What better time to teach your children about finances and managing money?
I'm not suggesting you explain credit default swaps or option ARMs to tiny tykes. The financial world changes so fast that by the time children are old enough to invest on their own or buy a house, today's products will be out of date.
Instead, use this time to teach the basics, especially how to save. If one thing is clear in this confusing economic crisis today, it's that those who have a savings cushion are in a much better position to weather the storm than those who are overextended and have nothing to fall back on.
There is a lot of talk these days of requiring schools - which are already stretched - to teach personal finance to youngsters. It sounds good, but the evidence so far suggests that classes tend not to work.
"Unfortunately, the data is now showing that kids who have taken courses in high school for the most part have rarely retained the information they got," says Lewis Mandell, a finance professor at the University of Washington who has studied kids and finances for years. "They tend to treat courses on personal finance as a course in trigonometry. It's something that is endured and forgotten right after you have taken the final exam. How many of us remember anything about trigonometry?"
(Frankly, I can't recall whether I even took trigonometry.)

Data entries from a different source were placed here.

-- ==== Sys2Proof/Machine/Tick.lean ====
section
/-! DEFINITION. TICK: one half period of the clock, as the timer runs it (42_clock_phase.md). It has no encoding (R92). -/

namespace Sys2Proof.Machine

/-- The rising half: CLK high, every register takes its sample (R141, R142). -/
def risingTick (L : BitVec 6) (din : Lanes Bool) (s : State) : State :=
  { s with
    clk := .high
    sr := laneZip (shiftIn L) s.sr din
    bitCount := s.bitCount + 1
    scanComplete := scanAfterRising s.params s.scanComplete
    phase := .falling }

/-- What a falling tick drives before it looks at the word (R143, R206): CLK low, every DOUT the top bit of its register. -/
def driveFalling (L : BitVec 6) (s : State) : State :=
  { s with clk := .low, dout := laneMap (topLevel L) s.sr, phase := .rising }

/-- Word completion, up to the advancement (R145). -/
def completeWord (s : State) : State := { s with bitCount := 0, scanComplete := true }

/-- The falling half (R143 to R145): the outputs first, then the completed word's advancement, all in one step. -/
def fallingTick (L : BitVec 6) (s : State) : Except Fault State :=
  if wordDone L s then advance L (completeWord (driveFalling L s)) else .ok (driveFalling L s)

/-- A tick on a bank with a chain length: nothing while Idle, else the half that `phase` names (R140). -/
def tickBody (L : BitVec 6) (din : Lanes Bool) (s : State) : Answer :=
  if running s then
    match s.phase with
    | .rising => .next (risingTick L din s)
    | .falling => answerOf (fallingTick L s)
  else .next s

/-- TICK (R140). Before BEGIN no TICK step exists (R104; log 8). -/
def tick (din : Lanes Bool) (s : State) : Answer :=
  match s.lifecycle with
  | .unconfigured => .refused .tickNotEnabled
  | .configured _ => .refused .tickNotEnabled
  | .begun L _ => tickBody L din s

end Sys2Proof.Machine
end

That leaves the job to Mom and Dad.
One way to establish sound financial habits is to be a good example. From the earliest ages, children learn by watching how you spend money and listening to your conversations about finances.

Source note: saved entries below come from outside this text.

-- ==== Sys2Proof/Certificates/Slice0/Obligations.lean ====
section
/-! DEFINITION. The statements about the bank, one for each entry of OBLIGATIONS.json. "Log n" in a docstring names the log entry whose
choice a clause rests on. -/

open Sys2Proof Sys2Proof.Machine

/-! ### Packets -/

/-- The decoder takes exactly the packets of 30_encoding.md: words decode to a command with some words left over if and only if they are
that command's packet followed by those words.
Rests on the spec's own decisions D1 and D2 (92_eei_decisions.md). -/
def Obligations.DecodeIffEncode : Prop :=
  ∀ (words : List Word) (i : Instr) (left : List Word), decode words = .ok (i, left) ↔ words = encode i ++ left

/-- The decoder's three refusals in their order (30_encoding.md section 3, 60_exceptions.md section 1): `OP` 0 or 12 to 15; else header
bits [31:4] not 0; else fewer operand words than the opcode asks for.
Rests on the spec's own decisions D2, D3 and D31 (92_eei_decisions.md). -/
def Obligations.DecoderRefusesByName : Prop :=
  ∀ (header : Word) (more : List Word),
    (header.toNat % 16 = 0 ∨ 12 ≤ header.toNat % 16 → decode (header :: more) = .error .reservedOp) ∧
    (1 ≤ header.toNat % 16 ∧ header.toNat % 16 ≤ 11 ∧ 16 ≤ header.toNat → decode (header :: more) = .error .reservedBits) ∧
    (∀ i : Instr, header = i.header → more.length < i.operands.length → decode (header :: more) = .error .badPacket)

/-- Words of 95_test_vectors.md section 2.1 and the packets of R93, written out.
Rests on the spec's own decisions D2 and D3 (92_eei_decisions.md). -/
def Obligations.SpecWordsDecode : Prop :=
  decode [0x00000001, 0x00000008] = .ok (.configure 8, []) ∧
  decode [0x00000006, 0x000000A5, 0x0000000F, 0x000000FF] = .ok (.loadWords 0xA5 0x0F 0xFF, []) ∧
  decode [0x0000000A, 0x00000200, 0x00000005] = .ok (.verify 0x200 5, []) ∧
  decode [0x00000010] = .error .reservedOp ∧
  decode [0x00000013] = .error .reservedBits ∧
  decode [0x00000006, 1, 2] = .error .badPacket ∧
  decode [0x0000000B, 0x00000002] = .ok (.setObserver 2, [])

/-- Lines of R93's syntax and the packet words R93 gives them; a line with an operand missing is none (log 19 for the spacing).
Rests on the spec's own decision D24 (92_eei_decisions.md). -/
def Obligations.AssemblerLines : Prop :=
  assemble "configure 40".toList = some [0x00000001, 40] ∧
  assemble "begin 10".toList = some [0x00000002, 10] ∧
  assemble "loadwords 0xA5, 0x0F, 0xFF".toList = some [0x00000006, 0xA5, 0x0F, 0xFF] ∧
  assemble "loaddata 0x100, 6".toList = some [0x00000007, 0x100, 6] ∧
  assemble "iscomplete".toList = some [0x00000008] ∧
  assemble "verify 0x300, 2".toList = some [0x0000000A, 0x300, 2] ∧
  assemble "setobserver 1".toList = some [0x0000000B, 1] ∧
  assemble "verify 0x300".toList = none

/-! ### Steps -/

/-- A step runs the decoded command: when the words of the next input decode to a command, the step is `exec` of it on the state whose
inputs are what follows, with the port values recorded after it (log 2, log 7, log 12). -/
def Obligations.StepRunsDecodedCommand : Prop :=
  ∀ (s : State) (header : Word) (more : List Word) (rest : List Input) (i : Instr) (left : List Word),
    s.inputs = .packet header more :: rest → decode (header :: more) = .ok (i, left) →
    (∀ t, exec i { s with inputs := pushBack left rest } = .next t →
      step s = .next { t with history := t.history ++ [.ports t.clk t.dout t.enN] }) ∧
    (∀ f, exec i { s with inputs := pushBack left rest } = .fault f → step s = .fault f)

/-- A packet the decoder refuses changes no state but the refused mark (R88, R91 in the reading of log 1); it is dropped whole (log 7),
its header is recorded (log 13), and the port values go into the history (log 12).
Rests on the spec's own decisions D3 and D31 (92_eei_decisions.md). -/
def Obligations.StepRefusesPacket : Prop :=
  ∀ (s : State) (header : Word) (more : List Word) (rest : List Input) (e : DecodeError),
    s.inputs = .packet header more :: rest → decode (header :: more) = .error e →
    step s = .next { s with
      inputs := rest
      refused := true
      refusalLog := s.refusalLog ++ [{ reason := decodeReason e, info := header }]
      history := s.history ++ [.ports s.clk s.dout s.enN] }

/-- The other inputs of a step (log 2): a tick is TICK with the ports recorded after it; with no input pending the bank waits. -/
def Obligations.StepTicksOrWaits : Prop :=
  ∀ s : State,
    (s.inputs = [] → step s = .next s) ∧
    (∀ d rest t, s.inputs = .tick d :: rest → tick d { s with inputs := rest } = .next t →
      step s = .next { t with history := t.history ++ [.ports t.clk t.dout t.enN] }) ∧
    (∀ d rest f, s.inputs = .tick d :: rest → tick d { s with inputs := rest } = .fault f → step s = .fault f)

/-- A host store while no transfer is under way, that is while no source byte is left to copy and the chunk buffer is empty (log 9): the
byte reads back as stored (or as not admitted), every other byte reads as before, and nothing but the memory changes.
Rests on the spec's own decisions D16 and D17 (92_eei_decisions.md). -/
def Obligations.HostStoreReadsBack : Prop :=
  ∀ (s : State) (a : Word) (v : Option Byte) (rest : List Input),
    s.mem.wf = true → s.inputs = .hostStore a v :: rest → s.remaining = 0 → s.empty = true →
    ∃ t, step s = .next t ∧ t = { s with inputs := rest, mem := t.mem } ∧ memRead t a.toNat = v ∧
      ∀ b, b ≠ a.toNat → memRead t b = memRead s b

/-- External memory is constant during a transfer (20_memory.md, sections 1 and 3): a step taken while a source byte is left to copy or
the chunk buffer is not empty leaves every byte as it was, whichever input it takes, and a host store there is refused by name, whatever
its address (log 9).
Rests on the spec's own decision D17 (92_eei_decisions.md). -/
def Obligations.MemoryIsConstantDuringATransfer : Prop :=
  ∀ s : State, s.remaining ≠ 0 ∨ s.empty = false →
    (∀ t, step s = .next t → ∀ a, memRead t a = memRead s a) ∧
    (∀ a v rest, s.inputs = .hostStore a v :: rest → step s = .refused (.storeDuringTransfer a))

/-- A transfer lasts until completion (20_memory.md, section 3; 10_state.md, section 5): LOAD_DATA of `LEN >= 1` bytes starts one, only a
tick that makes the transfer logically finished, so that IS_COMPLETE would report `true`, or a CLEAR ends it, and nothing but a LOAD_DATA
starts one (that CLEAR ends one is log 9).
Rests on the spec's own decisions D17 and D27 (92_eei_decisions.md). -/
def Obligations.TransferLastsUntilCompletion : Prop :=
  (∀ (s t : State) (L : BitVec 6) (src len : Word), s.chainLength = some L → len ≠ 0 → exec (.loadData src len) s = .next t →
    transferUnderWay t = true) ∧
  (∀ (s t : State) (d : Lanes Bool), tick d s = .next t → transferUnderWay s = true →
    transferUnderWay t = true ∨ finished t = true) ∧
  (∀ (s t : State) (i : Instr), exec i s = .next t → i.opcode ≠ .clear → transferUnderWay s = true → transferUnderWay t = true) ∧
  (∀ (s t : State) (d : Lanes Bool), tick d s = .next t → transferUnderWay s = false → transferUnderWay t = false) ∧
  (∀ (s t : State) (i : Instr), exec i s = .next t → i.opcode ≠ .loadData → transferUnderWay s = false → transferUnderWay t = false)

/-- Power-on (70_reset_and_hazards.md section 1) for every parameter, buffer draw, launch memory and environment; and the machine's reset
state is that state at the defaults of R9 and R11, with every buffer byte the free draw of its position (log 3, log 4, log 5).
Rests on the spec's own decisions D9, D10, D23, D27 and D29 (92_eei_decisions.md). -/
def Obligations.PowerOnValues : Prop :=
  (∀ (params : Params) (draws : List Byte) (mem : Memory) (inputs : List Input) (i : Channel),
    let s := State.powerOn params draws mem inputs
    s.cfgState = .unconfigured ∧ s.chainLength = none ∧ s.period = none ∧ s.run = .idle ∧ s.phase = .rising ∧ s.bitCount = 0 ∧
    s.scanComplete = false ∧ s.srcPtr = 0 ∧ s.remaining = 0 ∧ s.buf = draws ∧ s.index = 0 ∧ s.empty = true ∧ s.obsEn = false ∧
    laneGet s.sr i = 0 ∧ s.clk = .undriven ∧ laneGet s.dout i = .undriven ∧ laneGet s.enN i = .undriven ∧
    s.refused = false ∧ s.history = []) ∧
  State.reset = State.powerOn { capacity := 1024, sticky := false } ((List.range 1024).map Config.bufPowerOn) [] [] ∧
  ∀ k, bufAt State.reset k = Config.bufPowerOn k

/-! ### Whole-machine rules -/

/-- The invariant holds at power-on, whatever the parameters with `C >= 1`, the `C` buffer bytes, the (canonical) launch memory and the
environment; and at the machine's reset state.
Rests on the spec's own decision D9 (92_eei_decisions.md). -/
def Obligations.PowerOnMeetsInv : Prop :=
  (∀ (params : Params) (draws : List Byte) (mem : Memory) (inputs : List Input),
    1 ≤ params.capacity → draws.length = params.capacity → mem.wf = true → (State.powerOn params draws mem inputs).Inv) ∧
  State.reset.Inv

/-- Every step keeps the invariant: registers confined to `L` bits (R22), `0 <= bitCount <= L` (R147), enables held (R47), the chunk
buffer coherent (R39), the source range below the top (R128), the mark and its record agreeing, the memory canonical.
Rests on the spec's own decision D14 (92_eei_decisions.md). -/
def Obligations.StepKeepsInv : Prop :=
  ∀ s t : State, s.Inv → step s = .next t → t.Inv

/-- `refused`: false at power-on, set by every refusal, cleared by no step (R42).
Rests on the spec's own decision D31 (92_eei_decisions.md). -/
def Obligations.RefusedMarkIsSticky : Prop :=
  State.reset.refused = false ∧
  (∀ (reason : RefuseReason) (info : Word) (s : State), (refuse reason info s).refused = true) ∧
  (∀ s t : State, step s = .next t → s.refused = true → t.refused = true)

"The lessons may not be what they want their kids to learn," says Adele Brady Bolson, a certified public accountant in Bellevue, Wash. "If you shop to make yourself feel better, kids notice that."
Besides being a good role model, talk to your kids about money and how to make the right choices. You don't need a global financial crisis to get the discussion going. Everyday purchases can be a springboard for a conversation.
The earlier you start these talks the better, says Gregory Hall, a psychology professor at Bentley University in Massachusetts. Children are more likely to heed your advice if you have been talking to them about money all along rather than springing it on them when they're well into their teens, he says.
The key lesson for children is how to become a saver. Get children in the habit of always putting away a portion of every dollar they get, and they learn to live below their means.
Kids retain more of what they're told about finances if the lessons are interactive and fun, Mandell said. That's one reason why the Stock Market Game - where children buy and sell stocks in a make-believe portfolio - has managed to succeed where other financial lessons have failed, he says.
To make saving more active for children, take your child to your bank or credit union and open up a passbook savings account. Make it a regular routine to go with your child and deposit part of an allowance, birthday money or other earnings.
Yes, passbook savings accounts are old-fashioned. But these interest-bearing accounts have a lasting impact on kids.
When I interview financially savvy adults about how they became that way, they often recall opening up a savings account as a youngster and the thrill of watching their balances grow. Brian Rogers, chairman of T. Rowe Price Associates, still has the savings account his parents opened for him at age 6 - 47 years later.
You decide whether your children save half, one-third or 10 percent of their money. But be consistent.
And if you do give an allowance, tie it to chores, Mandell said. He does research for the Jump$tart Coalition for Personal Financial Literacy, which regularly tests teens' financial know-how. Students who receive money with no strings attached fare worse on the test than those who have to do chores or have a job, he says.
When children are in their teens, they can handle more complex concepts. This might also be the time to clue them in on what it takes to run the family household.
Cynthia Shore, an assistant dean in the University at Buffalo's business school, says she and her husband disclosed their finances to their children after their daughter couldn't understand why the parents sometimes would refuse to spend money even though both had good jobs
The teens were amazed by the family's gross income, and then "blown away" by how quickly it disappeared after taxes, saving for college and retirement and paying household expenses, Shore says.
Also, don't send your child to college without an understanding of how to use credit cards responsibly. Otherwise, credit card companies will prey on them like fresh meat.
Hall suggests opening up a low-credit-limit card with your child during the junior or senior year of high school. Teach your child under what circumstances to use a card. For example, use the card when you have money to pay the bill at the end of the month, for necessities such as school books and for emergencies, he says. Don't use it to buy something you want but can't afford.
If teens don't get this guidance, they will open up accounts when they hit campus. And it will be harder for you to have regular credit card discussions with them when they're away from home, Hall says.